» **ACTION ITEM**
The lines below starting at the line containing "(askBoundary v i b d) := by" and ending at the line containing "fun h n => ⟨h, n⟩⟩" are to be repeated exactly, with both ends kept and nothing else added.

(Items from a dataset)
theorem told_becomeOutward (v : Env) (b : Nat) (d : Live) : Told d (becomeOutward v b d) := by
  unfold becomeOutward
  have h : Told d (d.setBoundary b (fun x => { x with reqExpiry := none })) :=
    told_setBoundary d b _ (fun _ => rfl) (fun _ => ⟨rfl, rfl⟩)
  exact Told.ite h ((h.trans (told_setDirection b _ _)).trans (told_tryAccept v b _))

theorem told_dropExit (v : Env) (b : Nat) (d : Live) : Told d (dropExit v b d) := by
  unfold dropExit
  refine Told.trans ?_ (told_tryOffer v b _)
  have h : Told d (d.setBoundary b (fun x =>
      { x with exitSlot := none, exitEntered := false, reqExpiry := none })) :=
    told_setBoundary d b _ (fun _ => rfl) (fun _ => ⟨rfl, rfl⟩) (fun _ _ h => by cases h)
  refine Told.ite h (Told.ite ?_ ?_)
  · refine h.trans ?_
    exact told_setBoundary _ b _ (fun _ => rfl) (fun _ => ⟨rfl, rfl⟩)
  · exact (h.trans (told_setAcceptance b _ _ _)).trans (sent_sendFrom v b _ _).told

theorem told_boundaryEvent (v : Env) (b : Nat) (r : Option Nat) (f : Live → Live) (d : Live)
    (hf : Told d (f d)) : Told d (boundaryEvent v b r f d) :=
  hf.trans (sent_boundaryEvent v b r f d).told

/-- The Handover Controller told that a slot no longer needs its boundary. -/
theorem told_releaseExit (v : Env) (i : Nat) (quiet : Bool) (d : Live) :
    Told d (releaseExit v i quiet d) := by
  unfold releaseExit
  split
  · split
    · exact Told.refl d
    · exact Told.ite (Told.ite (told_dropExit v _ d)
        (told_boundaryEvent v _ _ _ d (told_dropExit v _ d))) (Told.refl d)
  · exact Told.refl d

/-- A slot that no longer needs its boundary is not its exit slot. -/
theorem exitSlot_releaseExit (v : Env) (i : Nat) (quiet : Bool) (d : Live) {rt : RouteDef} {y b : Nat}
    (hr : d.routeOf v i = some rt) (hx : rt.exit = .boundary y b) :
    ((releaseExit v i quiet d).boundary b).exitSlot ≠ some i := by
  have h1 : ((d.setBoundary b (fun x => { x with exitSlot := none, exitEntered := false, reqExpiry := none })).boundary
      b).exitSlot ≠ some i := by
    rw [d.boundary_setBoundary b b _ (by exact fun _ => rfl)]
    split
    · exact fun h => by cases h
    · next hc =>
      intro h
      apply hc
      refine ⟨rfl, ?_⟩
      by_contra hn
      rw [d.boundary_of_no_record hn] at h
      cases h
  have h2 : ((dropExit v b d).boundary b).exitSlot ≠ some i := fun h => by
    refine h1 (Told.exit ?_ b i h)
    unfold dropExit
    refine Told.trans ?_ (told_tryOffer v b _)
    refine Told.ite (Told.refl _) (Told.ite ?_ ?_)
    · exact told_setBoundary _ b _ (fun _ => rfl) (fun _ => ⟨rfl, rfl⟩)
    · exact (told_setAcceptance b _ _ _).trans (sent_sendFrom v b _ _).told
  unfold releaseExit
  rw [hr]
  simp only [hx]
  split
  · split
    · exact h2
    · exact fun h => h2 ((sent_boundaryEvent v b none (dropExit v b) d).told.exit b i h)
  · next h => exact h

/-- A take-up's boundary asked, from its exit slot's record on. -/
theorem told_askBoundary (v : Env) (i b : Nat) (d : Live) (ha : (d.slot i).state ≠ .free) :
    Told (d.setBoundary b (fun x => { x with exitSlot := some i, exitEntered := false }))
      (askBoundary v i b d) := by
  unfold askBoundary
  refine Told.trans ?_ (sent_boundaryEvent v b none _ d).told
  have h2 : ∀ q : Bool, Told (d.setBoundary b (fun x =>
      { x with exitSlot := some i, exitEntered := false })) ((d.setBoundary b (fun x =>
      { x with exitSlot := some i, exitEntered := false })).setSlot i (fun s =>
      { s with dirNeed := q, accNeed := true })) :=
    fun q => told_setSlot _ i _ ⟨rfl, fun _ => rfl, id, id, fun k => absurd (congrArg Slot.state k) ha,
      fun h n => ⟨h, n⟩⟩
  exact Told.ite ((h2 _).trans (told_tryAccept v b _)) ((h2 _).trans (sent_trySeek v b _).told)

end Sys2Proof.Machine
end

» **FINAL ANSWER**
      (askBoundary v i b d) := by
  unfold askBoundary
  refine Told.trans ?_ (sent_boundaryEvent v b none _ d).told
  have h2 : ∀ q : Bool, Told (d.setBoundary b (fun x =>
      { x with exitSlot := some i, exitEntered := false })) ((d.setBoundary b (fun x =>
      { x with exitSlot := some i, exitEntered := false })).setSlot i (fun s =>
      { s with dirNeed := q, accNeed := true })) :=
    fun q => told_setSlot _ i _ ⟨rfl, fun _ => rfl, id, id, fun k => absurd (congrArg Slot.state k) ha,
      fun h n => ⟨h, n⟩⟩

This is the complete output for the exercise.